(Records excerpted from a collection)
--------------------

@[simp] theorem State.setJob_cfg (s : State) (d ticket : Nat) (j : Job) : (s.setJob d ticket j).cfg = s.cfg := rfl
@[simp] theorem State.setJob_time (s : State) (d ticket : Nat) (j : Job) : (s.setJob d ticket j).time = s.time := rfl
@[simp] theorem State.setJob_dict (s : State) (d ticket : Nat) (j : Job) : (s.setJob d ticket j).dict = s.dict := rfl
@[simp] theorem State.setJob_fault (s : State) (d ticket : Nat) (j : Job) : (s.setJob d ticket j).fault = s.fault := rfl
@[simp] theorem State.setJob_boot (s : State) (d ticket : Nat) (j : Job) : (s.setJob d ticket j).boot = s.boot := rfl
@[simp] theorem State.setJob_pins (s : State) (d ticket : Nat) (j : Job) : (s.setJob d ticket j).pins = s.pins := rfl
@[simp] theorem State.setJob_pond (s : State) (d ticket : Nat) (j : Job) : (s.setJob d ticket j).pond = s.pond := rfl
@[simp] theorem State.setJob_inflow (s : State) (d ticket : Nat) (j : Job) : (s.setJob d ticket j).inflow = s.inflow := rfl
@[simp] theorem State.setJob_take (s : State) (d ticket : Nat) (j : Job) : (s.setJob d ticket j).take = s.take := rfl
@[simp] theorem State.setJob_media (s : State) (d ticket : Nat) (j : Job) : (s.setJob d ticket j).media = s.media := rfl
@[simp] theorem State.setJob_host (s : State) (d ticket : Nat) (j : Job) : (s.setJob d ticket j).host = s.host := rfl
@[simp] theorem State.setJob_search (s : State) (d ticket : Nat) (j : Job) : (s.setJob d ticket j).search = s.search := rfl
@[simp] theorem State.setJob_secure (s : State) (d ticket : Nat) (j : Job) : (s.setJob d ticket j).secure = s.secure := rfl
@[simp] theorem State.setJob_lake (s : State) (d ticket : Nat) (j : Job) : (s.setJob d ticket j).lake = s.lake := rfl
@[simp] theorem State.setJob_power (s : State) (d ticket : Nat) (j : Job) : (s.setJob d ticket j).power = s.power := rfl
@[simp] theorem State.setJob_mem (s : State) (d ticket : Nat) (j : Job) : (s.setJob d ticket j).mem = s.mem := rfl
@[simp] theorem State.setJob_poison (s : State) (d ticket : Nat) (j : Job) : (s.setJob d ticket j).poison = s.poison := rfl
@[simp] theorem State.setJob_out (s : State) (d ticket : Nat) (j : Job) : (s.setJob d ticket j).out = s.out := rfl
@[simp] theorem State.setJob_freeCtr (s : State) (d ticket : Nat) (j : Job) : (s.setJob d ticket j).freeCtr = s.freeCtr := rfl
@[simp] theorem State.setJob_pending (s : State) (d ticket : Nat) (j : Job) : (s.setJob d ticket j).pending = s.pending := rfl

@[simp] theorem State.setProgram_cfg (s : State) (h : Nat) (p : Option Program) : (s.setProgram h p).cfg = s.cfg := rfl
@[simp] theorem State.setProgram_time (s : State) (h : Nat) (p : Option Program) : (s.setProgram h p).time = s.time := rfl
@[simp] theorem State.setProgram_dict (s : State) (h : Nat) (p : Option Program) : (s.setProgram h p).dict = s.dict := rfl
@[simp] theorem State.setProgram_fault (s : State) (h : Nat) (p : Option Program) : (s.setProgram h p).fault = s.fault := rfl
@[simp] theorem State.setProgram_boot (s : State) (h : Nat) (p : Option Program) : (s.setProgram h p).boot = s.boot := rfl
@[simp] theorem State.setProgram_pins (s : State) (h : Nat) (p : Option Program) : (s.setProgram h p).pins = s.pins := rfl
@[simp] theorem State.setProgram_pond (s : State) (h : Nat) (p : Option Program) : (s.setProgram h p).pond = s.pond := rfl
@[simp] theorem State.setProgram_inflow (s : State) (h : Nat) (p : Option Program) : (s.setProgram h p).inflow = s.inflow := rfl
@[simp] theorem State.setProgram_take (s : State) (h : Nat) (p : Option Program) : (s.setProgram h p).take = s.take := rfl
@[simp] theorem State.setProgram_media (s : State) (h : Nat) (p : Option Program) : (s.setProgram h p).media = s.media := rfl
@[simp] theorem State.setProgram_host (s : State) (h : Nat) (p : Option Program) : (s.setProgram h p).host = s.host := rfl
@[simp] theorem State.setProgram_search (s : State) (h : Nat) (p : Option Program) : (s.setProgram h p).search = s.search := rfl
@[simp] theorem State.setProgram_secure (s : State) (h : Nat) (p : Option Program) : (s.setProgram h p).secure = s.secure := rfl
@[simp] theorem State.setProgram_lake (s : State) (h : Nat) (p : Option Program) : (s.setProgram h p).lake = s.lake := rfl
@[simp] theorem State.setProgram_power (s : State) (h : Nat) (p : Option Program) : (s.setProgram h p).power = s.power := rfl
@[simp] theorem State.setProgram_mem (s : State) (h : Nat) (p : Option Program) : (s.setProgram h p).mem = s.mem := rfl
@[simp] theorem State.setProgram_poison (s : State) (h : Nat) (p : Option Program) : (s.setProgram h p).poison = s.poison := rfl
@[simp] theorem State.setProgram_out (s : State) (h : Nat) (p : Option Program) : (s.setProgram h p).out = s.out := rfl
@[simp] theorem State.setProgram_freeCtr (s : State) (h : Nat) (p : Option Program) : (s.setProgram h p).freeCtr = s.freeCtr := rfl
@[simp] theorem State.setProgram_pending (s : State) (h : Nat) (p : Option Program) : (s.setProgram h p).pending = s.pending := rfl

--------------------

• _TASK BRIEF_: From the data above, copy each line with the string "time" in it.

• _SOLUTION FOR THIS PROBLEM_:
@[simp] theorem State.setJob_time (s : State) (d ticket : Nat) (j : Job) : (s.setJob d ticket j).time = s.time := rfl
@[simp] theorem State.setProgram_time (s : State) (h : Nat) (p : Option Program) : (s.setProgram h p).time = s.time := rfl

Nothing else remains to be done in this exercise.